/-- The commands of the delay line neither read nor change the diffusion network, and the commands of the diffusion
network neither read nor change the delay line and XBUF (R36, R4 (f)). -/
def Obligations.UnitsAreIndependent : Prop :=
  (∀ (i : Instr) (s t : State) (d : Diffusion),
    (∃ a b, i = .configure a b) ∨ i = .reset ∨ (∃ a, i = .setdly a) ∨ (∃ a, i = .setmix a) ∨ (∃ a, i = .setfb a) ∨
      (∃ f, i = .setmono f) ∨ (∃ f, i = .setbyp f) ∨ (∃ ch n, i = .process ch n) →
    exec i s = .next t → exec i { s with diff := d } = .next { t with diff := d } ∧ t.diff = s.diff) ∧
  (∀ (i : Instr) (s t : State) (l : DelayLine) (x : Memory),
    (∃ a, i = .dconfig a) ∨ i = .dreset ∨ (∃ a, i = .dsetfb a) ∨ (∃ a, i = .dsetamt a) ∨ (∃ a b, i = .dproc a b) →
    exec i s = .next t →
    exec i { s with dl := l, xbuf := x } = .next { t with dl := l, xbuf := x } ∧ t.dl = s.dl ∧ t.xbuf = s.xbuf)

/-- No command reads the unspecified contents of the RAMs of a unit that is not configured: from any contents of DRAM0 and
DRAM1 while DLCFG is 0, and from any contents of DIF0 to DIF3 while DNCFG is 0, a command does the same, up to those RAMs
themselves; and a unit that the command configures comes out the same, its RAMs included (R35, R228). -/
def Obligations.ResetContentsAreNeverRead : Prop :=
  ∀ (i : Instr) (s t : State) (m0 m1 k0 k1 k2 k3 : Memory),
    (s.statusFlag .dlcfg = false ∨ m0 = s.dl.left.ram ∧ m1 = s.dl.right.ram) →
    (s.statusFlag .dncfg = false ∨ k0 = s.diff.line0.ram ∧ k1 = s.diff.line1.ram ∧ k2 = s.diff.line2.ram ∧
      k3 = s.diff.line3.ram) →
    exec i s = .next t →
    ∃ t', exec i (s.withHiddenRams m0 m1 k0 k1 k2 k3) = .next t' ∧
      t'.withHiddenRams t.dl.left.ram t.dl.right.ram t.diff.line0.ram t.diff.line1.ram t.diff.line2.ram
        t.diff.line3.ram = t ∧
      (t.statusFlag .dlcfg = true → t'.dl = t.dl) ∧ (t.statusFlag .dncfg = true → t'.diff = t.diff)

/-! ### F32 arithmetic (R8, R10, R12) -/

/-- A sum, difference or product of finite values, and a quotient by a finite value other than zero, is the exact
result rounded once, and its sign is IEEE's (R8): that of the exact result where it is not zero; an exact zero sum is −0
only of two negative zeros (a difference, of −0 and +0); a product or quotient has the exclusive or of the operands'
signs, a zero result included. -/
def Obligations.ArithmeticCorrectlyRounded : Prop :=
  ∀ a b : F32, isFinite a = true → isFinite b = true →
    CorrectlyRounded (f32Value a + f32Value b) (fadd a b) ∧ CorrectlyRounded (f32Value a - f32Value b) (fsub a b) ∧
    CorrectlyRounded (f32Value a * f32Value b) (fmul a b) ∧
    (isZero b = false → CorrectlyRounded (f32Value a / f32Value b) (fdiv a b)) ∧
    (signBit (fadd a b) = true ↔
      if f32Value a + f32Value b = 0 then signBit a = true ∧ signBit b = true else f32Value a + f32Value b < 0) ∧
    (signBit (fsub a b) = true ↔
      if f32Value a - f32Value b = 0 then signBit a = true ∧ signBit b = false else f32Value a - f32Value b < 0) ∧
    signBit (fmul a b) = (signBit a != signBit b) ∧
    (isZero b = false → signBit (fdiv a b) = (signBit a != signBit b))

/-- What arithmetic does with NaNs, infinities and zero divisors: an operation on a NaN and an invalid operation give
a quiet NaN, a division by zero and an operation on an infinity the IEEE infinity or zero (R8). -/
def Obligations.SpecialOperands : Prop :=
  ∀ a b : F32,
    (isNaN a = true ∨ isNaN b = true → ∀ r ∈ [fadd a b, fsub a b, fmul a b, fdiv a b], isQuietNaN r = true) ∧
    (isInf a = true → isInf b = true →
      (signBit a ≠ signBit b → isQuietNaN (fadd a b) = true ∧ fsub a b = a) ∧
      (signBit a = signBit b → isQuietNaN (fsub a b) = true ∧ fadd a b = a) ∧
      isQuietNaN (fdiv a b) = true ∧ fmul a b = packF32 (signBit a != signBit b) infMag) ∧
    (isInf a = true → isZero b = true → isQuietNaN (fmul a b) = true ∧ isQuietNaN (fmul b a) = true) ∧
    (isZero a = true → isZero b = true → isQuietNaN (fdiv a b) = true) ∧
    (isInf a = true → isFinite b = true →
      fadd a b = a ∧ fadd b a = a ∧ fsub a b = a ∧ fsub b a = fneg a ∧
      fdiv a b = packF32 (signBit a != signBit b) infMag ∧ fdiv b a = packF32 (signBit a != signBit b) 0 ∧
      (isZero b = false → fmul a b = packF32 (signBit a != signBit b) infMag ∧
        fmul b a = packF32 (signBit a != signBit b) infMag)) ∧
    (isFinite a = true → isZero a = false → isZero b = true →
      fdiv a b = packF32 (signBit a != signBit b) infMag)

/-- The comparisons are those of the values; a NaN makes each false, the infinities lie at the two ends, each
equal to itself, and +0 equals −0 (R8). -/
def Obligations.ComparisonsFollowValues : Prop :=
  ∀ a b : F32,
    (isNaN a = true ∨ isNaN b = true → flt a b = false ∧ fle a b = false ∧ feq a b = false) ∧
    (isFinite a = true → isFinite b = true →
      (flt a b = true ↔ f32Value a < f32Value b) ∧ (fle a b = true ↔ f32Value a ≤ f32Value b) ∧
      (feq a b = true ↔ f32Value a = f32Value b)) ∧
    (isInf a = true → isFinite b = true →
      flt a b = signBit a ∧ flt b a = (!signBit a) ∧ fle a b = signBit a ∧ fle b a = (!signBit a) ∧
      feq a b = false ∧ feq b a = false) ∧
    (isInf a = true → isInf b = true →
      flt a b = (signBit a && !signBit b) ∧ fle a b = (signBit a || !signBit b) ∧
      feq a b = (signBit a == signBit b))

/-- R10: the clamp, case by case, for any finite bounds in order; its result is always inside them. -/
def Obligations.ClampCases : Prop :=
  ∀ x lo hi : F32, isFinite lo = true → isFinite hi = true → fle lo hi = true →
    inRange lo hi (fclamp x lo hi) = true ∧
    (fle lo x = false → fclamp x lo hi = lo) ∧
    (fle lo x = true → flt hi x = true → fclamp x lo hi = hi) ∧
    (fle lo x = true → flt hi x = false → fclamp x lo hi = x) ∧
    (isNaN x = true → fclamp x lo hi = lo) ∧
    (x = 0xFF800000#32 → fclamp x lo hi = lo) ∧ (x = 0x7F800000#32 → fclamp x lo hi = hi) ∧
    (fle Config.f0 hi = true → fclamp 0x80000000#32 Config.f0 hi = 0x80000000#32)

/-- `floor_u` and `ceil_u` are exact and saturate at 2^32 − 1; `toF32` rounds once and is exact below 2^24 (R12). -/
def Obligations.IntegerConversions : Prop :=
  (∀ x : F32, isFinite x = true → fle Config.f0 x = true →
    (f32Value x < 2 ^ 32 → (floorU x : ℚ) ≤ f32Value x ∧ f32Value x < floorU x + 1) ∧
    (f32Value x ≤ 2 ^ 32 - 1 → f32Value x ≤ ceilU x ∧ (ceilU x : ℚ) < f32Value x + 1) ∧
    (2 ^ 32 - 1 ≤ f32Value x → floorU x = 2 ^ 32 - 1 ∧ ceilU x = 2 ^ 32 - 1)) ∧
  floorU Config.fInf = 2 ^ 32 - 1 ∧ ceilU Config.fInf = 2 ^ 32 - 1 ∧
  (∀ n : Nat, CorrectlyRounded (n : ℚ) (toF32 n) ∧ (n < 2 ^ 24 → f32Value (toF32 n) = n))

/-! ### TANH and EXP (R11) -/

/-- Properties T1 to T6 of TANH (R11). -/
def Obligations.TanhProperties : Prop :=
  ftanh 0x00000000#32 = 0x00000000#32 ∧ ftanh 0x80000000#32 = 0x80000000#32 ∧
  (∀ x : F32, isNaN x = false → ftanh (fneg x) = fneg (ftanh x)) ∧
  (∀ x y : F32, fle x y = true → fle (ftanh x) (ftanh y) = true) ∧
  (∀ x : F32, isNaN x = false → inRange Config.fNeg1 Config.f1 (ftanh x) = true) ∧
  ftanh 0x7F800000#32 = Config.f1 ∧ ftanh 0xFF800000#32 = Config.fNeg1 ∧
  (∀ x : F32, isNaN x = true → isNaN (ftanh x) = true) ∧
  (∀ x : F32, isFinite x = true → fle (fabs (ftanh x)) (fabs x) = true)

/-- Properties E1 to E5 of EXP (R11). -/
def Obligations.ExpProperties : Prop :=
  fexp 0xFF800000#32 = 0x00000000#32 ∧ fexp 0x00000000#32 = Config.f1 ∧ fexp 0x80000000#32 = Config.f1 ∧
  (∀ x : F32, fle x Config.f0 = true → inUnit (fexp x) = true) ∧
  (∀ x y : F32, fle x y = true → fle (fexp x) (fexp y) = true) ∧
  (∀ x : F32, isNaN x = true → isNaN (fexp x) = true)

/-- The model's TANH is the binary32 value nearest to tanh over the reals, up to 2^-90 of that real (R11; the margin
is the model's, log entry 4). -/
def Obligations.TanhIsNearestToReal : Prop :=
  ∀ x c : F32, isFinite x = true → isFinite c = true →
    isFinite (ftanh x) = true ∧
    |((f32Value (ftanh x) : ℚ) : ℝ) - Real.tanh ((f32Value x : ℚ) : ℝ)| ≤
      |((f32Value c : ℚ) : ℝ) - Real.tanh ((f32Value x : ℚ) : ℝ)| +
        |Real.tanh ((f32Value x : ℚ) : ℝ)| / 2 ^ 90

/-- The model's EXP is the binary32 value nearest to exp over the reals, up to 2^-90 of that real, and infinite only
above the finite range (R11; the margin is the model's, log entry 4). -/
def Obligations.ExpIsNearestToReal : Prop :=
  ∀ x c : F32, isFinite x = true → isFinite c = true →
    (isFinite (fexp x) = true →
      |((f32Value (fexp x) : ℚ) : ℝ) - Real.exp ((f32Value x : ℚ) : ℝ)| ≤
        |((f32Value c : ℚ) : ℝ) - Real.exp ((f32Value x : ℚ) : ℝ)| + Real.exp ((f32Value x : ℚ) : ℝ) / 2 ^ 90) ∧
    (isFinite (fexp x) = false →
      fexp x = Config.fInf ∧ ((overflowBound : ℚ) : ℝ) * (1 - 1 / 2 ^ 90) ≤ Real.exp ((f32Value x : ℚ) : ℝ))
____
### [WORK REQUEST]
When the line with "(fle lo x = true → flt hi x = true" is reached in the data above, start copying there, and copy each line exactly until the line with "(x = 0xFF800000#32" has been copied; copy nothing else.

### [ANSWER AREA]
    (fle lo x = true → flt hi x = true → fclamp x lo hi = hi) ∧
    (fle lo x = true → flt hi x = false → fclamp x lo hi = x) ∧
    (isNaN x = true → fclamp x lo hi = lo) ∧
    (x = 0xFF800000#32 → fclamp x lo hi = lo) ∧ (x = 0x7F800000#32 → fclamp x lo hi = hi) ∧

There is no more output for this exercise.